By the time a company reaches the ERP contract negotiations stage, its management committee will have already spent months analyzing its business requirements and managing an ERP selection project.
These phases can be grinding. They consumes key IT, operational and administrative personnel. It’s a distraction from the day-to-day business. Usually, by the time the company has narrowed the field to the top two or three contestants, frustration has set in. Management just wants to choose the system and move on to the implementation project.
Management, though, should resist its urge to rush ERP contract negotiations. The total cost of an ERP system – and its ultimate net value – depends heavily on bargaining efforts. Discounts are there to be had. They just have to be found. ERP contract concessions can add up to six even seven-figure savings.
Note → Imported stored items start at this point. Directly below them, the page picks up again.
-- ==== Sys2Proof/Machine/WideAcc.lean ====
section
/-! DEFINITION. The wide accumulator (07_number_formats R147-R149, 08_vector_instructions R165-R167). -/

namespace Sys2Proof.Machine

/-- A window as read: the integer I, the sticky bits of word 10, and the words that additions have reached or changed. -/
structure Wide where
  i : Int
  sticky : Nat
  reached : List Nat
  deriving DecidableEq, Repr

namespace Wide

/-- The two's-complement integer in words 0 to 9 (R147). -/
def ofBytes (b : List Byte) : Wide :=
  { i := toSigned 640 (bytesNat (b.take 80)), sticky := (b.getD 80 0).toNat % 16, reached := [] }

/-- I as the 640-bit number held in words 0 to 9. -/
def code (w : Wide) : Nat := (w.i % ((2 ^ 640 : Nat) : Int)).toNat

/-- Word j of words 0 to 9. -/
def word (w : Wide) (j : Nat) : Nat := w.code / 2 ^ (64 * j) % 2 ^ 64

/-- ORs sticky bits into word 10: 1 NAN, 2 PINF, 4 NINF, 8 WOVF. -/
def stick (w : Wide) (s : Nat) : Wide := { w with sticky := w.sticky ||| s }

/-- Bits of a non-zero number below its lowest one. -/
def trailing (n : Nat) : Nat → Nat
  | 0 => 0
  | f + 1 => if n % 2 = 1 then 0 else 1 + trailing (n / 2) f

/-- Adds a finite term of x × 2^320 = t (R165); the words it reaches and those its carries change are noted. -/
def addInt (w : Wide) (t : Int) : Wide :=
  if t = 0 then w else
  let lo : Int := -((2 ^ 639 : Nat) : Int)
  let hi : Int := ((2 ^ 639 : Nat) : Int) - 1
  let n := w.i + t
  let c := (n % ((2 ^ 640 : Nat) : Int)).toNat
  let v : Wide := { w with i := toSigned 640 c, sticky := if n < lo ∨ hi < n then w.sticky ||| 8 else w.sticky }
  let m := t.natAbs
  let first := trailing m 640 / 64
  let last := log2Nat m / 64
  let hit := (List.range 10).filter (fun j => (decide (first ≤ j) && decide (j ≤ last)) || w.word j != v.word j)
  { v with reached := w.reached ++ hit.filter (fun j => !w.reached.contains j) }

/-- Adds an exact value (R165). -/
def addVal (w : Wide) (x : Val) : Wide :=
  match x with
  | .nan => w.stick 1
  | .inf false => w.stick 2
  | .inf true => w.stick 4
  | .zero _ => w
  | .fin neg m e => w.addInt (Val.scaled neg m e (-320))

/-- Adds another window (R148). -/
def addWin (w s : Wide) : Wide := (w.addInt s.i).stick s.sticky

/-- The value of R149 in a mode, with its flags. -/
def round (w : Wide) (mode : Rnd) : Nat × Flags :=
  let b (n : Nat) : Bool := w.sticky.testBit n
  if b 0 then (FFmt.fp32.nanCode, 0)
  else if b 1 && b 2 then (FFmt.fp32.nanCode, Fl.nv)
  else if b 1 then (FFmt.fp32.infCode, 0)
  else if b 2 then (withSign FFmt.fp32 true FFmt.fp32.infCode, 0)
  else if b 3 then (FFmt.fp32.nanCode, Fl.nv ||| Fl.of)
  else if w.i = 0 then (0, 0)
  else roundTo FFmt.fp32 mode false (.fin (decide (w.i < 0)) w.i.natAbs (-320))

end Wide

/-- Reads words 0 to 10 of a window as loads of the chunk, a flit at a time. -/
def loadWindow (va : W64) : M Wide := do
  let a ← memLoad va 32
  flatOk (va + 32)
  let b ← memLoad (va + 32) 32
  flatOk (va + 64)
  let c ← memLoad (va + 64) 24
  pure (Wide.ofBytes (a ++ b ++ c))

/-- The checks of a target window (R165, R167). -/
def targetOk (t : W64) : M Unit := do
  refuseIf (bit t 63)
  if t.toNat % 32 ≠ 0 then stopTrap Cause.misaligned t else
  let s ← get
  refuseIf (decide (tcmSize s.cur.core < t.toNat + 96))

/-- The checks of a source window (R165). -/
def sourceOk (a : W64) : M Unit := do
  refuseIf (bit a 63)
  if a.toNat % 32 ≠ 0 then stopTrap Cause.misaligned a else flatOk a

/-- Stores words of a window in the issuing core's own TCM: the given ones of 0 to 9, and words 10 and 11, as
one store of one entry at the address of the window (log 97). -/
def storeWindow (t : W64) (w : Wide) (words : List Nat) : M Unit := do
  let part (j x : Nat) : M Part := storePart 0 (t + BitVec.ofNat 64 (8 * j)) (natBytes x 8)
  let l ← ((List.range 10).filter (fun j => words.contains j)).mapM (fun j => part j (w.word j))
  let p ← part 10 w.sticky
  let q ← part 11 0
  putStore { pc := (← get).regs.pc, src := 0, size := 3, wide := 0, parts := l ++ [p, q], adds := none,
             checked := false } t

/-- Adds terms to the window at an address. -/
def accumulate (t : W64) (f : Wide → Wide) : M Unit := do
  let w := f (← loadWindow t)
  storeWindow t w w.reached
  done

/-- The target address in S1, checked before the other sources are read, and the entries popped (R165). -/
def waccTarget (a : Reg) (rest : List Reg) : M (Pops × W64) := do
  kindsOk (queuesOf (a :: rest)) none
  let p ← popList (queuesOf [a])
  let t ← readG p a
  targetOk t
  let q ← popList ((queuesOf rest).filter (fun i => !p.any (fun e => e.1 == i)))
  pure (p ++ q, t)

def execWacc (a b : Reg) (mk : Fin 8) (s : State) := insn (do
  notOnHart
  okG a
  okV b
  let (p, t) ← waccTarget a [b]
  let x ← readV p b
  let l := activeLanes 16 (← maskOf mk)
  accumulate t (fun w => l.foldl (fun w i => w.addVal (FFmt.fp32.decode (lane 32 x i))) w)) s

def execWaccMul (a b c : Reg) (mk : Fin 8) (s : State) := insn (do
  notOnHart
  okG a
  okV b
  okV c
  let (p, t) ← waccTarget a [b, c]
  let x ← readV p b
  let y ← readV p c
  let l := activeLanes 16 (← maskOf mk)
  accumulate t (fun w => l.foldl (fun w i =>
    w.addVal (Val.mul (FFmt.fp32.decode (lane 32 x i)) (FFmt.fp32.decode (lane 32 y i))).1) w)) s

def execWaccWin (a b : Reg) (s : State) := insn (do
  notOnHart
  okG a
  okG b
  let (p, t) ← waccTarget a [b]
  let x ← readG p b
  sourceOk x
  let src ← loadWindow x
  accumulate t (fun w => w.addWin src)) s

def execWaccS (a b : Reg) (s : State) := insn (do
  notOnHart
  okG a
  okG b
  let (p, t) ← waccTarget a [b]
  let x ← readG p b
  accumulate t (fun w => w.addVal (FFmt.fp32.decode (x.toNat % 2 ^ 32)))) s

def execWrd (r : Rnd) (d a : Reg) (s : State) := insn (do
  notOnHart
  okG d
  okG a
  let p ← operands [a] (some d)
  let t ← readG p a
  sourceOk t
  let x := (← loadWindow t).round r
  raiseFlags x.2
  writeG d (BitVec.ofNat 64 x.1)
  done) s

def execWclr (a : Reg) (s : State) := insn (do
  notOnHart
  okG a
  let p ← operands [a] none
  let t ← readG p a
  targetOk t
  storeWindow t { i := 0, sticky := 0, reached := [] } (List.range 10)
  done) s

end Sys2Proof.Machine
end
And, with the prevalence of cloud-based subscription services agreements and cyber security incidents, companies need to think long and hard about terms and conditions relating to data privacy and security, system performance, and their remedies should things go sideways.
Below are three key tactics to help you extract the most value from your ERP contract negotiations, including timing negotiations, managing vendor expectations, and getting the deal done. Read our post Four Steps to Building A Winning SaaS Contract Negotiations Strategy for tips on how to understand the ERP contracts and build a strong bargaining position.
The Setup: ERP Contract Negotiation Timing
Timing is critical. If a buyer is lucky enough to time its ERP investment with a trough in the ERP sales market, it’ll have an easier time extracting concessions. Buyers that acquire ERP during a boom period will have to work a little harder to make time work in their favor.
Opportune negotiating windows typically open up near the close of a vendor’s reporting period. Here’s why: a vendor includes a buyer’s project in particular quarterly and annual sales projections and has market pressure to make those targets. The vendor then pushes those targets onto its management and sales reps. Sales organization compensation – which is often heavily commission-based – is typically based on meeting those targets.
The key for the buyer, therefore, is to time the negotiations for the end of the reporting period. By pressuring the sales rep’s commissions, the buyer can create urgency, which can translate into favorable concessions.
Managing Vendor Sales Expectations
The buyer should actively manage the vendor’s sales expectations. Vendors use sales expectations – or Total Account Value (TAV) in vendor parlance – to set proposed pricing and sales rep commission levels. As an oversimplified rule-of-thumb: the higher the TAV, the more expensive the system.
The buyer should take it upon itself to make sure that ERP vendors assign low (but reasonable) TAVs. How? By managing the information it divulges. For one, the buyer should seldom disclose its project budget. However, since vendors know that most prospects won’t divulge budget information, they have developed proxy measures based on company size. Most commonly, ERP vendors generate TAVs based on a prospective buyer’s annual revenues and employee count. If your company is privately held, I would recommend keeping this information close to your vest. If there are compelling reasons to divulge this information, I recommend using broad ranges.
Be warned that vendors acquire TAV information from third-party research companies (among others). Here’s how these arrangements work. The research companies offer “free” ERP research to prospective buyers. The buyer fills out a contact form and gets access to the research. The research company then turns around and sells the information contained in your contact form to ERP vendors. And, as you’ve probably guessed, the information sought on the contact forms typically includes questions about company size and project timing – the key inputs for sales projections and TAV.
Getting The ERP Contract Done
If the buyer has timed the negotiations and managed its information, it has done its positioning work. The toughest part – contract negotiations – remains. One reason why getting a good deal is so difficult is because almost all ERP vendors keep their list prices a secret. This makes it almost impossible for buyers to gauge whether or not the vendor’s offer is fair value. Another reason has to do with the complexity of the various contracts that the vendors want the buyer to execute.
Oftentimes, the easiest way to cut through all of this complexity is to hire an experienced ERP negotiator. A good negotiator is one who can extract good dollar value while protecting the buyer’s rights and interests. In an ideal scenario, your negotiator should:
- be independent and impartial
- have good relationships with vendors
- have strong negotiating expertise
- have deep subject-matter expertise
- be a lawyer
Having said that, many companies will still decide to negotiate on their own. For these companies, I recommend that they do their due diligence before sitting down at the bargaining table. This means understanding the terms of the contract and researching best-practices. Talking to peers and participating in online communities are good places to start.
Once the negotiations have concluded, the buyer is ready to move onto the main project: implementation.